Vielleicht ist das Krieg: wenn man nichts versteht.
Kleines LandDer Rapper und Autor Gaël Faye schreibt in seinem ersten Roman über die eigene Kindheit und beginnende Jugend in Burundi, einem kleinen Nachbarstaat von Ruanda, auf den sich der Konflikt und später Völkermord ...
Der Rapper und Autor Gaël Faye schreibt in seinem ersten Roman über die eigene Kindheit und beginnende Jugend in Burundi, einem kleinen Nachbarstaat von Ruanda, auf den sich der Konflikt und später Völkermord zwischen Hutu und Tutsi ebenso katastrophal auswirkte, wie auf den bekannteren Nachbarn Ruanda.
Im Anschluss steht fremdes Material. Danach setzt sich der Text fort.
-- ==== Sys2Proof/Machine/Event.lean ====
section
/-! DEFINITION. Event inputs, interval units, event outputs and pulse outputs (R192 to R204, 09_phase_and_events.md; R224, R225,
10_synthesizers.md). Times are in 2^-16 ns; a 2^-10 ns quantity is 64 of them. -/

namespace Sys2Proof.Machine

/-! ### Event inputs -/

/-- 20 ns in 2^-16 ns. -/
def ns20 : Nat := 1310720

/-- An event input's state rewritten. -/
def Chip.updEvi (c : Chip) (n : Nat) (f : Evi → Evi) : Chip := { c with evis := SMap.upd c.evis n f }

/-- T_edge − D_IN − IN_DELAY with fraction bits [5:0] zero (R193). -/
def Chip.eviTime (c : Chip) (n : Nat) (edge : Int) : Int := (edge - (Config.trimIn n).toInt * 64 - c.rdS Reg.EVI_DELAY n * 64) / 64 * 64

/-- The stamp of R193; a free value while the channel is unlocked (R187). -/
def Chip.eviStamp (c : Chip) (n : Nat) (edge : Int) : Int × Chip :=
  if SMap.get c.tdc (1032 + n) then (c.eviTime n edge, c)
  else
    let (k, c1) := c.draw
    (((Config.freeStamp k).toNat * 64 : Nat), c1)

/-- Whether the level after an edge, held for whole ticks, passes the glitch filter: MIN_PULSE rounded up to ticks (R192). -/
def Chip.eviHeld (c : Chip) (n hold : Nat) : Bool := decide (c.rd Reg.EVI_CFG_MIN_PULSE n * 100 ≤ hold * 256)

/-- An edge at an input (R192): the record of an accepted one, and the block with the level and the counts. `hold` tells for how many ticks the
level holds after the edge. An edge within 20 ns of the last one the channel took is not taken by it (R185). -/
def Chip.eviEdge (c : Chip) (n : Nat) (rising : Bool) (hold : Nat) (x : Fine) : Option Nat × Chip :=
  let sel := c.rd Reg.EVI_CFG_EDGE n
  let held := c.eviHeld n hold
  let edge := c.edgeTime (1032 + n) x
  let cc := c.edgeCont (1032 + n) x
  let at_ := c.atEdge x
  let near := match (SMap.get c.evis n).edgeC with
    | some e => decide (cc - e < (ns20 : Nat))
    | none => false
  let c := c.flag Reg.EVI_STATUS_LEVEL (rising == held) n
  let c0 := if sel = 0 ∨ near = true then c else c.updEvi n fun x => { x with edgeC := some cc }
  if sel = 0 ∨ (sel = 1 ∧ !rising) ∨ (sel = 2 ∧ rising) then (none, c0)
  else if !held then (none, c0.count Ev.EVI_GLITCH n)
  else
    let (t, c1) := c0.eviStamp n edge
    let x := SMap.get c1.evis n
    let dead := c1.rd Reg.EVI_CFG_DEADTIME n * 100
    if near = true ∨ (x.seen ∧ cc - x.lastC < (dead * 65536 : Nat)) then (none, c0.count Ev.EVI_DEAD n)
    else
      let seq := (x.seq + 1) % 256
      let rec_ := Lay.EVREC_TIME.put (time96 t.toNat) + Lay.EVREC_EDGE.put (b2n (!rising)) +
        Lay.EVREC_INVALID.put (b2n (!SMap.get c1.tdc (1032 + n))) + Lay.EVREC_INPUT.put n +
        Lay.EVREC_STEP_COUNT.put (at_.rd Reg.TIME_STATUS_STEP_COUNT) + Lay.EVREC_SEQ.put seq
      (some rec_, c1.updEvi n fun x => { x with
        seq := seq, seen := true, lastC := cc, stampC := c.eviTime n edge - at_.rdS Reg.STEP_SUM })

/-- A record of a host-owned input (R195). -/
def Chip.eviStore (c : Chip) (n rec_ : Nat) : Chip :=
  let x := SMap.get c.evis n
  if 256 ≤ x.fifo.length then (c.count Ev.EVI_LOST n).updEvi n fun x => { x with ovf := true }
  else
    let r := if x.ovf then rec_ + Lay.EVREC_OVF_BEFORE.put 1 else rec_
    let fill := x.fifo.length + 1
    let c1 := (c.updEvi n fun x => { x with fifo := x.fifo ++ [r], ovf := false }).wr Reg.EVI_STATUS_FILL fill n
    if fill = 128 ∧ c.on Reg.EVI_CFG_NOTIFY n then c1.notify Nt.EVI_HALF_FULL Cls.EVT n 0x03 else c1

/-- EVI_FIFO (R195): up to 64 records, oldest first, are returned and removed. -/
def Chip.eviRead (c : Chip) (n : Nat) : List Nat × Chip :=
  let x := SMap.get c.evis n
  let rest := x.fifo.drop 64
  (x.fifo.take 64, (c.updEvi n fun x => { x with fifo := rest }).wr Reg.EVI_STATUS_FILL rest.length n)

/-! ### Intervals (R196 to R198) -/

def Chip.updIvl (c : Chip) (u : Nat) (f : Ivl → Ivl) : Chip := { c with ivls := SMap.upd c.ivls u f }

/-- A start edge that found no stop edge, or a gap above WIN. -/
def Chip.ivlMissing (c : Chip) (u : Nat) : Chip := (c.count Ev.IVL_MISSING u).updIvl u fun x => { x with miss := x.miss + 1 }

/-- A block published (R198). -/
def Chip.ivlPublish (c : Chip) (u : Nat) (s : IvlEdge) : Chip :=
  let x := SMap.get c.ivls u
  let n := x.n
  let mean := divRoundS (x.sum * 64) n
  let var := (n : Int) * x.sq - x.sum * x.sum
  let sd := if n ≤ 1 then 0 else isqrt (var.toNat * 4096 / (n * (n - 1)))
  let ns := s.t / 65536
  let c1 := ((((c.wr Reg.IVL_STATS_N n u).wr Reg.IVL_STATS_COINCIDENT_CNT (satU 16 x.coin) u).wr Reg.IVL_STATS_ORDER_CNT (satU 16 x.ord) u).wr
    Reg.IVL_STATS_MISSING_CNT (satU 16 x.miss) u).wrS Reg.IVL_STATS_MEAN mean u
  let c2 := ((((c1.wr Reg.IVL_STATS_SD sd u).wrS Reg.IVL_STATS_MIN x.mn u).wrS Reg.IVL_STATS_MAX x.mx u).wr Reg.IVL_STATS_END_SEC
    (ns / nsPerS) u).wr Reg.IVL_STATS_END_NS (ns % nsPerS) u
  let c3 := c2.updIvl u fun x => { x with n := 0, coin := 0, ord := 0, miss := 0, sum := 0, sq := 0, mn := 0, mx := 0 }
  if c.on Reg.EVI_CFG_NOTIFY u then c3.notify Nt.IVL_BLOCK Cls.EVT u 0x13 else c3

/-- A sample (R197): continuous times' difference in 2^-10 ns into the FIFO and the block. Samples of invalid stamps are discarded. -/
def Chip.ivlSample (c : Chip) (u : Nat) (start stop : IvlEdge) (of_ : IvlEdge) : Chip :=
  if start.bad ∨ stop.bad then c
  else
    let v := divRoundS (stop.c - start.c) 64
    let x := SMap.get c.ivls u
    let seq := (x.seq + 1) % 65536
    let r := Lay.IVREC_VALUE.put (encS 64 v) + Lay.IVREC_START_NS.put (of_.t / 65536 % nsPerS) + Lay.IVREC_COINCIDENT.put (b2n (v == 0)) +
      Lay.IVREC_ORDER.put (b2n (decide (v < 0))) + Lay.IVREC_SEQ.put seq
    let c1 := c.updIvl u fun x =>
      { x with
        seq := seq, fifo := if 64 ≤ x.fifo.length then x.fifo else x.fifo ++ [r]
        n := x.n + 1, coin := x.coin + b2n (v == 0), ord := x.ord + b2n (decide (v < 0)), sum := x.sum + v, sq := x.sq + (v * v).toNat
        mn := if x.n = 0 then v else min x.mn v
        mx := if x.n = 0 then v else max x.mx v }
    if c.rd Reg.IVL_CFG_N u ≤ x.n + 1 then c1.ivlPublish u of_ else c1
Wir begleiten den Ich-Erzähler Gabriel, kurz Gaby, der das Alter Ego von Gaël Faye darstellt, in seine Kindheit, die zunächst von sehr alltäglichen Beobachtungen geprägt ist. Seine Mutter ist als Tutsi vor vielen Jahren mit ihrer Familie aus Ruanda geflohen, der Vater ist Franzose, der als weltoffener junger Hippie in das kleine afrikanische Land Burundi reiste, sich in Gabys zukünftige Mutter verliebte und blieb. Schritt für Schritt drängt sich in den unbeschwerten Alltag des Jungen der Konflikt zwischen den Bevölkerungsgruppen, immer stärker radikalisieren sich Personen im sozialen Umfeld Gabys. Mit unserem heutigen Wissen sehen wir die politisch-gesellschaftliche Katastrophe herannahen und müssen miterleben wie Gaby und seine Familie davon überrollt wird, bis er dann zusammen mit der Schwester ins französische „Mutterland“ ausgeflogen wird.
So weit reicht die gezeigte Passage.